Collected data entries
⁂
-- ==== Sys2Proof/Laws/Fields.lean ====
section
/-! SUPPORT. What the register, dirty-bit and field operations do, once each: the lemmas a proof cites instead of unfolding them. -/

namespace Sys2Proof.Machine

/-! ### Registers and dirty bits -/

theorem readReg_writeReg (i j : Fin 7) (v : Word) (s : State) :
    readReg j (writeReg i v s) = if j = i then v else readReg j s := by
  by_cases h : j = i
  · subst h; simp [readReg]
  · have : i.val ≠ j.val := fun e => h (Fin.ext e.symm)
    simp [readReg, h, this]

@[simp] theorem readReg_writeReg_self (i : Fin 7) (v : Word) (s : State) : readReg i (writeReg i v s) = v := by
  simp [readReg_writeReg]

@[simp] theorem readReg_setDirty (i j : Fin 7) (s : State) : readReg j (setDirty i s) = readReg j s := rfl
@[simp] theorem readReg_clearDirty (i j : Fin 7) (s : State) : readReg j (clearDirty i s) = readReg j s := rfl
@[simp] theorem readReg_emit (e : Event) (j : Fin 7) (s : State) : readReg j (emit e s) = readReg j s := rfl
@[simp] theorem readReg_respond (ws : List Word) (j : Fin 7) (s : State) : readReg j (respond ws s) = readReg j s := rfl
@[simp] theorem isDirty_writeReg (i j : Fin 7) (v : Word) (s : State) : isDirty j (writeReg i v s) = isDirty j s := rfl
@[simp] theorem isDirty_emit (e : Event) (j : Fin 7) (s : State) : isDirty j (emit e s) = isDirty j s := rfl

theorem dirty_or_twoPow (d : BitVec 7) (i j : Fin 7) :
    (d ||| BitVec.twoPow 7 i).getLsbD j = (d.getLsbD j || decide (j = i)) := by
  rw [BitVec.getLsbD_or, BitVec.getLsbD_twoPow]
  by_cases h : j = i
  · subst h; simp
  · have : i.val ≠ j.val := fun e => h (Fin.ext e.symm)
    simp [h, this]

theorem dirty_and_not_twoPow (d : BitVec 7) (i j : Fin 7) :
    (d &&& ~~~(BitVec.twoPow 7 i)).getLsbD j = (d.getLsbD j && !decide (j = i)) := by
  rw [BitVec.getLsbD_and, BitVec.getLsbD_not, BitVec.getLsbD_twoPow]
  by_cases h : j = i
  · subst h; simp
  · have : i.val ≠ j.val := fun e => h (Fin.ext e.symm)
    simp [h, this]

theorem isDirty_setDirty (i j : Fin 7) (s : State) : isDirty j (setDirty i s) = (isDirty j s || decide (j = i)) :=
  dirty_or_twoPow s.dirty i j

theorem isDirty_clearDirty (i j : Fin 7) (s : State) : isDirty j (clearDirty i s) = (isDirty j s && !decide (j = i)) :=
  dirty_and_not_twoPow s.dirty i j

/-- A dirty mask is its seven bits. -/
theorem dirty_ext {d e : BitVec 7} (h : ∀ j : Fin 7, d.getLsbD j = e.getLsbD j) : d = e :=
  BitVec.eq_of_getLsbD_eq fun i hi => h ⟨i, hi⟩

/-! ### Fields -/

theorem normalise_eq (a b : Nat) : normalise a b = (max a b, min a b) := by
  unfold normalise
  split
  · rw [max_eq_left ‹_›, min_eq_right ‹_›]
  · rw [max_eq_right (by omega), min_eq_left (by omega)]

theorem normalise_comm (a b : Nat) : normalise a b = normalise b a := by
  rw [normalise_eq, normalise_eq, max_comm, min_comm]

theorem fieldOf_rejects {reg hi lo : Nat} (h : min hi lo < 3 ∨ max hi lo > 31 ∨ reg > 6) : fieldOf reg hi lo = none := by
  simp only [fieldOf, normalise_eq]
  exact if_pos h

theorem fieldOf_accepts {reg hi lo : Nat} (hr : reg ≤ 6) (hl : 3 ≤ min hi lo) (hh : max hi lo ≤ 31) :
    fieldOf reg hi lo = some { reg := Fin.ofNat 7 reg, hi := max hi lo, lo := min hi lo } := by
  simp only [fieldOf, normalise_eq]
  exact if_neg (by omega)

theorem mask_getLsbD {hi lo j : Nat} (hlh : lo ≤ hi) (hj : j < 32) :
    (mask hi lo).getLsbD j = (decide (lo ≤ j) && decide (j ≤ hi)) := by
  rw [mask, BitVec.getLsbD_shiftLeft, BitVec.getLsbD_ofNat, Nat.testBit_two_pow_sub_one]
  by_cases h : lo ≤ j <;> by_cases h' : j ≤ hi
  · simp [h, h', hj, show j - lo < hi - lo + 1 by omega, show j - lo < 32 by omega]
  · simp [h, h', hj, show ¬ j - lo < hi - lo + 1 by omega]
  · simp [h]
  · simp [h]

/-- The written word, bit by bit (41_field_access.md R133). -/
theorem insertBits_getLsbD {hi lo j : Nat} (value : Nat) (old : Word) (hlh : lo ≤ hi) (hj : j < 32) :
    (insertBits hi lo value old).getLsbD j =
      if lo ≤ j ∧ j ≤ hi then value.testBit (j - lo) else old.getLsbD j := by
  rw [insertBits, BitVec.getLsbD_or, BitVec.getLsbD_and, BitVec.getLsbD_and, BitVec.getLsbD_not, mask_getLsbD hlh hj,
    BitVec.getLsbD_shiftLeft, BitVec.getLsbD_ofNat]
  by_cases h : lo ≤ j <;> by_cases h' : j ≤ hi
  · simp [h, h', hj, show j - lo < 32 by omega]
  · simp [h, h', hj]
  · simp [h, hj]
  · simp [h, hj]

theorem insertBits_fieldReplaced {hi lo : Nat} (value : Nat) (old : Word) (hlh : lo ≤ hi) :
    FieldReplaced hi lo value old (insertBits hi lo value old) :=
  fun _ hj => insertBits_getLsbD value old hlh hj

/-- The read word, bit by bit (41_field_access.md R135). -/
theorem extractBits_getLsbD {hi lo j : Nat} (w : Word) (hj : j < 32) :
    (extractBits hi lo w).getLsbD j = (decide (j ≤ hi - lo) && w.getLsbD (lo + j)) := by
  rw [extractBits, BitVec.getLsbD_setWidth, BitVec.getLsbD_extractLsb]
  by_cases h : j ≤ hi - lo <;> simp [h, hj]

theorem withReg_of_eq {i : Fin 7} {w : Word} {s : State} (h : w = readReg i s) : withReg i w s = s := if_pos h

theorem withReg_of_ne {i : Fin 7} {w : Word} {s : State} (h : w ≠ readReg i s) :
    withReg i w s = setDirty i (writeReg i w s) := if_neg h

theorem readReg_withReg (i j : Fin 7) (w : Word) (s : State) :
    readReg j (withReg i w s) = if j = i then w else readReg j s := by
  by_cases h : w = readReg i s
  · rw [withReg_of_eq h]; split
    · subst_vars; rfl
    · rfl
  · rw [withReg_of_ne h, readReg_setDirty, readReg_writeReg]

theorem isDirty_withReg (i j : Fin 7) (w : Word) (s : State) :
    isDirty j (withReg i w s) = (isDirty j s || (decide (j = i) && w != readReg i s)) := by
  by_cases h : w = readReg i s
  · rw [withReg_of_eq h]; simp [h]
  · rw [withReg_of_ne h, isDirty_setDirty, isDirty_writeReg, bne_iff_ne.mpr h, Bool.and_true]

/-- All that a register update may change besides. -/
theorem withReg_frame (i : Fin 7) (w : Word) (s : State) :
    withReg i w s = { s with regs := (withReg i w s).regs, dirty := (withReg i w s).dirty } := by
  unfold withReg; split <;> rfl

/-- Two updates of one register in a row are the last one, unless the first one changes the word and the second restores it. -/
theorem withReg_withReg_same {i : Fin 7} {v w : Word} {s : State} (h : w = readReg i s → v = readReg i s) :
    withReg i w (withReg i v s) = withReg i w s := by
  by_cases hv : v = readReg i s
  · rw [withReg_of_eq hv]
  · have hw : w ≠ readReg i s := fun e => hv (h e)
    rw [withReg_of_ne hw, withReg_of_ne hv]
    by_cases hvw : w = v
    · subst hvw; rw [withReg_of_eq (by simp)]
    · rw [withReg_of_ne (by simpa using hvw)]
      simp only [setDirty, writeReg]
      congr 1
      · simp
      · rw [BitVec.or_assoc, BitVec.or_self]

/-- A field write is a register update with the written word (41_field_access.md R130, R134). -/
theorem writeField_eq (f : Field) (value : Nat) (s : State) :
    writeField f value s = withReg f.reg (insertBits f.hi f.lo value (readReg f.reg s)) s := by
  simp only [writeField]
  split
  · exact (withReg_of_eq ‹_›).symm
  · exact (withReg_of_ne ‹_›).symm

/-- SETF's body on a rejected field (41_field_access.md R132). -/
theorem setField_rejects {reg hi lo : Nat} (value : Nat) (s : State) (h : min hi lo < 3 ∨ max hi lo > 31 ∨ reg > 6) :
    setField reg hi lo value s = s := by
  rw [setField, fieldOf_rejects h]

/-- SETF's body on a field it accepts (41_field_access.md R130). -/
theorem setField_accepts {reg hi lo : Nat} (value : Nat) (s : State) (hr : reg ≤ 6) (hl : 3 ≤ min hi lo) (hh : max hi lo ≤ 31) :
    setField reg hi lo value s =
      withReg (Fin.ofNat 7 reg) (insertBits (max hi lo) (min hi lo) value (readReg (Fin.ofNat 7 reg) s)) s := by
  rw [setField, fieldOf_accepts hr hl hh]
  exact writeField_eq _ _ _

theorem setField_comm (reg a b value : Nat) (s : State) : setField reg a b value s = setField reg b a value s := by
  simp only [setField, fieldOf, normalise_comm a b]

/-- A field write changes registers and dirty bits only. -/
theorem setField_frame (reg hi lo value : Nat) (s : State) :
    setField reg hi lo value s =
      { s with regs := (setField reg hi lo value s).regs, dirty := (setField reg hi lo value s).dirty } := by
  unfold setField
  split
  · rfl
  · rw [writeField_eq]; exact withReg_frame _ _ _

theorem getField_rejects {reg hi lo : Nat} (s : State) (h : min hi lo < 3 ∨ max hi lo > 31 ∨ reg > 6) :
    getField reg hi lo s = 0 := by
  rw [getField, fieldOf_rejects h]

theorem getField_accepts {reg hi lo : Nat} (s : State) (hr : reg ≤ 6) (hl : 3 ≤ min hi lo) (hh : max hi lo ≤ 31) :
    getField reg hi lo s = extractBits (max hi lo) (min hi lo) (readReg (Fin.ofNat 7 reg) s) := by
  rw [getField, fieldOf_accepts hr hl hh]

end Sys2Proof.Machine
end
⁂
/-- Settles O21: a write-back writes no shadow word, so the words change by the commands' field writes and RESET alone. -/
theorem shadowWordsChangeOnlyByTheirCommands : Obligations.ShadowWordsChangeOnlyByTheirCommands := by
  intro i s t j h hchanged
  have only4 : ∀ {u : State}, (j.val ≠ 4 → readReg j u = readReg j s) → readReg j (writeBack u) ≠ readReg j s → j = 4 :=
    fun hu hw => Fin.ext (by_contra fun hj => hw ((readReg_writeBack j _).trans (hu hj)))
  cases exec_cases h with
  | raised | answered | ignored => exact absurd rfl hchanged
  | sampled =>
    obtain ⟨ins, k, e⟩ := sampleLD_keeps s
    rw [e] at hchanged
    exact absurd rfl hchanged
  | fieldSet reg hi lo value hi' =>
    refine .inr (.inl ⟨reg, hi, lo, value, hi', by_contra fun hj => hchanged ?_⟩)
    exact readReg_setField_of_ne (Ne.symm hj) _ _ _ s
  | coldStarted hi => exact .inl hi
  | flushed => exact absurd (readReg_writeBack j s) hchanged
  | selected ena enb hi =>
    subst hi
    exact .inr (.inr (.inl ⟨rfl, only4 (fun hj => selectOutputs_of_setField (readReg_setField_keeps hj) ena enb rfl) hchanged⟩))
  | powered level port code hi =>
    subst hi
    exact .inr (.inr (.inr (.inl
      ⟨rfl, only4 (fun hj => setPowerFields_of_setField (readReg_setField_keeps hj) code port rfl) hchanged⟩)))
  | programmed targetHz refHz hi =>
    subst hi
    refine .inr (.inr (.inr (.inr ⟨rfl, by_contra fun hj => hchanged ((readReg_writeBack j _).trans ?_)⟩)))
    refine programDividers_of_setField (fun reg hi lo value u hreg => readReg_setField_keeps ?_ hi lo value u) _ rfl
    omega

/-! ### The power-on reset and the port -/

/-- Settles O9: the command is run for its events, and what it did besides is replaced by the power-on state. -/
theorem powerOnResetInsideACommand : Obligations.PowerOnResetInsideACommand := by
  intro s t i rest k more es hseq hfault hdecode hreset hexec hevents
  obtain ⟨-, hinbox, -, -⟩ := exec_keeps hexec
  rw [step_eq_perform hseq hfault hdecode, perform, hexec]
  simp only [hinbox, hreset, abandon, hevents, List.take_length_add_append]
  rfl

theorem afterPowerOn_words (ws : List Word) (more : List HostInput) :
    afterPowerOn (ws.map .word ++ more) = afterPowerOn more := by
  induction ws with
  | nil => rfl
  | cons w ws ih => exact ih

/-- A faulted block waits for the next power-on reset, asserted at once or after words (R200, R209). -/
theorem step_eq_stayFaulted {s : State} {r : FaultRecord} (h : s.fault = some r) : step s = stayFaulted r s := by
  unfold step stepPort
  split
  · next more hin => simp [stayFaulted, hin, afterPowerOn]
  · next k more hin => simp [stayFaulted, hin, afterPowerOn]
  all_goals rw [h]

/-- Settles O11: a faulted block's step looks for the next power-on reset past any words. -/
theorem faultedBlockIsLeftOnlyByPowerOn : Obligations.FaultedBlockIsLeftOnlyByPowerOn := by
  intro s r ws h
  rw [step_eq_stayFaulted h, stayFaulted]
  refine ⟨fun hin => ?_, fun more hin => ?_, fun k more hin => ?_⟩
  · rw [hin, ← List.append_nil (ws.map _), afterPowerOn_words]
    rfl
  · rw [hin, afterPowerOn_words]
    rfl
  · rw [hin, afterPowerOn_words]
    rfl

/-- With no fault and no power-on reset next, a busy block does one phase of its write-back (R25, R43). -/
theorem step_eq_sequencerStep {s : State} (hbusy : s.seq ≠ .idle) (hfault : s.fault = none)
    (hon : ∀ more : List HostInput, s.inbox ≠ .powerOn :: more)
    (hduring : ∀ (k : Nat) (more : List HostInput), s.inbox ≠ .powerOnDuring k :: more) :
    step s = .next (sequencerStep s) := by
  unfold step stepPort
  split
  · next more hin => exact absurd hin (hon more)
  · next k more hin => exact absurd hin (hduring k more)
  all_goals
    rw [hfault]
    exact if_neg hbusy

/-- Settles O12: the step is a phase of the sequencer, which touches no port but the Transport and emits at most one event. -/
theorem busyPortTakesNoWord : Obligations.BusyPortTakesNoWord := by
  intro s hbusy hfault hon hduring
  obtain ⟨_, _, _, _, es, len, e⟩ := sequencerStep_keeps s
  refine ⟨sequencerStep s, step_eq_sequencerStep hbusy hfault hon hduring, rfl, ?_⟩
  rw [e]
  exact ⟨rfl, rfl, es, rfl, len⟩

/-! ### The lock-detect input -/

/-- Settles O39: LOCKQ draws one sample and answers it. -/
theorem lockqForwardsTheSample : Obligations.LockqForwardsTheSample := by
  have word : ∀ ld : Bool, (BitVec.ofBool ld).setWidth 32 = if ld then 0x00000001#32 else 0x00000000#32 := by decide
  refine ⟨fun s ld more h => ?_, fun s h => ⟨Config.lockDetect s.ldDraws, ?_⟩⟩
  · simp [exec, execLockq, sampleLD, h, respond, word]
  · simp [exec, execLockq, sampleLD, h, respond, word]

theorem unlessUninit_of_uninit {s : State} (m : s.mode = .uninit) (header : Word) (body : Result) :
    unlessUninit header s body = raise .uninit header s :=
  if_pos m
⁂
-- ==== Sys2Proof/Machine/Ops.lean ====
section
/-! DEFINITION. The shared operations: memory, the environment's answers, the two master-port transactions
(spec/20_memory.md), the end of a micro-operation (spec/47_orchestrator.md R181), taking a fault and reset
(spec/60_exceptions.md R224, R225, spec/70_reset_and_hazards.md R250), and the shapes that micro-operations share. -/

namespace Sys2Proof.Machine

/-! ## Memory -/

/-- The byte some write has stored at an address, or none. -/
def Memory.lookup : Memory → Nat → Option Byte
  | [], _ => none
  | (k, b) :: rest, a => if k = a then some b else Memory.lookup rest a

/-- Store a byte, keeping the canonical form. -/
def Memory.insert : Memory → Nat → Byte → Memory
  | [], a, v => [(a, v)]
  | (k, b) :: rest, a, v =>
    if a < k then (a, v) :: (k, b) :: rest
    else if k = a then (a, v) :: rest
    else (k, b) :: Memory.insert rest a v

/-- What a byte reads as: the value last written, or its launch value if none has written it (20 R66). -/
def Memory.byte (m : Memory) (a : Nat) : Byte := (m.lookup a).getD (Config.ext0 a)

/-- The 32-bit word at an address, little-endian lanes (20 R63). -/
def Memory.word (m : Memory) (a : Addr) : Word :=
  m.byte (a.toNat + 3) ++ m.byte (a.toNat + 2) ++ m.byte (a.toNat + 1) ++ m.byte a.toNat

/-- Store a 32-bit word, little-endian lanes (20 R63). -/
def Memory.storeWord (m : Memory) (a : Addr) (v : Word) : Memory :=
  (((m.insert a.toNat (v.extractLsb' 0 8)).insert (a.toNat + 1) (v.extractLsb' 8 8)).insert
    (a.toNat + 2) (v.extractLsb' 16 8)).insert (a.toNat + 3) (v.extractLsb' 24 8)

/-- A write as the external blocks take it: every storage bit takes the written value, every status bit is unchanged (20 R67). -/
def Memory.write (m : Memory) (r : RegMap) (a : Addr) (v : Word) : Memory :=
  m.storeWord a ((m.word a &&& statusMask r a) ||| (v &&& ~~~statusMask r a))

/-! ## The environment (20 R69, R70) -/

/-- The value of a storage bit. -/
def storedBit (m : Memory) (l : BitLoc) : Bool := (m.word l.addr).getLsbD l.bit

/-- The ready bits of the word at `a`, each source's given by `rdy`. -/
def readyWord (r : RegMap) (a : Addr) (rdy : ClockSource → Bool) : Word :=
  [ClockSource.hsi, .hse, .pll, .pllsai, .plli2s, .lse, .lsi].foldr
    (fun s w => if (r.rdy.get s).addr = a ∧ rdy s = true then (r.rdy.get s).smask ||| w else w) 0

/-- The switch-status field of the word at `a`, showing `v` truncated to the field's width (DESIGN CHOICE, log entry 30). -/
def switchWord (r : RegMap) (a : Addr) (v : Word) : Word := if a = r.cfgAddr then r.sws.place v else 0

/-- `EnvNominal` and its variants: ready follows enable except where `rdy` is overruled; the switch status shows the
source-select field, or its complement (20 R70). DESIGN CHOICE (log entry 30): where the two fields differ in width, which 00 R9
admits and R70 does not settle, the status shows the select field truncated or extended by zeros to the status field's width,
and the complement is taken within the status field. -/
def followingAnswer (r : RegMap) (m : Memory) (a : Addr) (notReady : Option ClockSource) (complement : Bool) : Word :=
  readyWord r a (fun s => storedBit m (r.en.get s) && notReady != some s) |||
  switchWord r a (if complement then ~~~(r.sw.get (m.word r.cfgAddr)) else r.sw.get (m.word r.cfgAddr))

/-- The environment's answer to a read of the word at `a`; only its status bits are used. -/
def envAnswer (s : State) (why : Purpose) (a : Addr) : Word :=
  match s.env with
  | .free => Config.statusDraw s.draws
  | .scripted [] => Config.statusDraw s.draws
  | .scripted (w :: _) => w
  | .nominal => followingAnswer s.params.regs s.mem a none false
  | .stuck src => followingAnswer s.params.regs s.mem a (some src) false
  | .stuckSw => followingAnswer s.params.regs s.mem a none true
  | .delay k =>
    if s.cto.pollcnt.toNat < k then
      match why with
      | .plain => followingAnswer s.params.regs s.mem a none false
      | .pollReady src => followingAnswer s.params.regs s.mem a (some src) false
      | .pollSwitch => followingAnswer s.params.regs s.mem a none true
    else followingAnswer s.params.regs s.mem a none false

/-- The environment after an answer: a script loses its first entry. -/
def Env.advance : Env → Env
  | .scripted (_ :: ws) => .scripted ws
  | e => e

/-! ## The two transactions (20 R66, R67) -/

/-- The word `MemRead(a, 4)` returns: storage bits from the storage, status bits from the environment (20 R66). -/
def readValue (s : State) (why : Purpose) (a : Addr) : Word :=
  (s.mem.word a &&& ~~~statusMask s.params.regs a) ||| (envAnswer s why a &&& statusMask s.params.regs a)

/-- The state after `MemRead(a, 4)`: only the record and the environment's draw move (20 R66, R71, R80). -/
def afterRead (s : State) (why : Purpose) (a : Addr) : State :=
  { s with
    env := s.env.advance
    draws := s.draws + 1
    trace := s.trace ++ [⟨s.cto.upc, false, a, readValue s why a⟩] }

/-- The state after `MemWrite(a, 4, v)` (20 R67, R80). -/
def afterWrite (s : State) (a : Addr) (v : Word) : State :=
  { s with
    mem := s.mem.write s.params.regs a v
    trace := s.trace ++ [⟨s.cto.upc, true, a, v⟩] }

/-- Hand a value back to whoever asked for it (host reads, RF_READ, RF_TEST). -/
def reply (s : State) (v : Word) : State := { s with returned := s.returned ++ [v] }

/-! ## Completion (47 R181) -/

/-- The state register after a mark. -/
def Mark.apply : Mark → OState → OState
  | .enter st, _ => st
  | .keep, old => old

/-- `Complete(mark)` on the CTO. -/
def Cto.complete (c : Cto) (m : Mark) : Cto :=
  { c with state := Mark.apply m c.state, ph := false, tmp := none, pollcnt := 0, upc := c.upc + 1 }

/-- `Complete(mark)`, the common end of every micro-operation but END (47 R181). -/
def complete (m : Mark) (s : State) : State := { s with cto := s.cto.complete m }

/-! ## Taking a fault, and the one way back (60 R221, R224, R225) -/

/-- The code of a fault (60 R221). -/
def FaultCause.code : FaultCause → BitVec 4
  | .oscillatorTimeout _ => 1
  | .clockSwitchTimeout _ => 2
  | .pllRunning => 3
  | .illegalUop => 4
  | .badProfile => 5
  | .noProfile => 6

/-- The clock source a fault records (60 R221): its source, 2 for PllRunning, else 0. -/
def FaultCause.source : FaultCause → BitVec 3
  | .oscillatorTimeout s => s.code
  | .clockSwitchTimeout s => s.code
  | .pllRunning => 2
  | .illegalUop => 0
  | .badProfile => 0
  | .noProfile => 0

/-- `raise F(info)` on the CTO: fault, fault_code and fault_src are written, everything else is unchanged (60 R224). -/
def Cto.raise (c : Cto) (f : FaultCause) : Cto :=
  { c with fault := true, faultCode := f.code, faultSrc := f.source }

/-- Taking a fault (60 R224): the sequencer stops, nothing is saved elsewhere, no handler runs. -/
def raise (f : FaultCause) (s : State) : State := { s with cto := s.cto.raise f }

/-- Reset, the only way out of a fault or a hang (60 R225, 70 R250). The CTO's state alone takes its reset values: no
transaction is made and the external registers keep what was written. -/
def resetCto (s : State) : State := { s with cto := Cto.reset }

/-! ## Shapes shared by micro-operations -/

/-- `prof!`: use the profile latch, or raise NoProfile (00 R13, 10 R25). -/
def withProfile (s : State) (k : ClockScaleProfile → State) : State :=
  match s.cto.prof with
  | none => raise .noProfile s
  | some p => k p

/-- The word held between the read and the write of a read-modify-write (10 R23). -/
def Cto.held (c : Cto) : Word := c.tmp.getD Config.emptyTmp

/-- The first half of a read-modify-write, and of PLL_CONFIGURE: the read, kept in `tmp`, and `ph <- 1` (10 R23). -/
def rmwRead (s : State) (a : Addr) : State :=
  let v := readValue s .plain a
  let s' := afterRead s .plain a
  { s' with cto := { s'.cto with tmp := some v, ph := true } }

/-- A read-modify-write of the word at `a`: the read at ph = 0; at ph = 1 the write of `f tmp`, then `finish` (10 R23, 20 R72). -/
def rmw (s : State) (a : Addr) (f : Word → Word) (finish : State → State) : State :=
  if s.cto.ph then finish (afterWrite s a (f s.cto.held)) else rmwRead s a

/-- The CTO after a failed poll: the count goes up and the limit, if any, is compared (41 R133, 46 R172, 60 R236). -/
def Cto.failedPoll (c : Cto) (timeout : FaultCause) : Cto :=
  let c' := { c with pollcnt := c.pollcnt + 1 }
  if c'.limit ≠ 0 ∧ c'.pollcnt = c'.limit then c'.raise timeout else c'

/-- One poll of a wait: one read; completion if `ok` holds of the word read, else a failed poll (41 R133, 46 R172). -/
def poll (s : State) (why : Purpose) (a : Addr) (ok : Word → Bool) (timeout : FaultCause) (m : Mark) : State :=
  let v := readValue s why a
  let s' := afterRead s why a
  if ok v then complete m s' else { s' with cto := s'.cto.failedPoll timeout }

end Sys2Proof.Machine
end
⁂
* [PROBLEM STATEMENT]: Look above for the line holding "R66, R67) -/", then set down exactly that line and every line after it up to and including the line holding "trace := s.trace ++ [⟨s.cto.upc, false, a, readValue", with nothing else.

* [RESPONSE]:
/-! ## The two transactions (20 R66, R67) -/

/-- The word `MemRead(a, 4)` returns: storage bits from the storage, status bits from the environment (20 R66). -/
def readValue (s : State) (why : Purpose) (a : Addr) : Word :=
  (s.mem.word a &&& ~~~statusMask s.params.regs a) ||| (envAnswer s why a &&& statusMask s.params.regs a)

/-- The state after `MemRead(a, 4)`: only the record and the environment's draw move (20 R66, R71, R80). -/
def afterRead (s : State) (why : Purpose) (a : Addr) : State :=
  { s with
    env := s.env.advance
    draws := s.draws + 1
    trace := s.trace ++ [⟨s.cto.upc, false, a, readValue s why a⟩] }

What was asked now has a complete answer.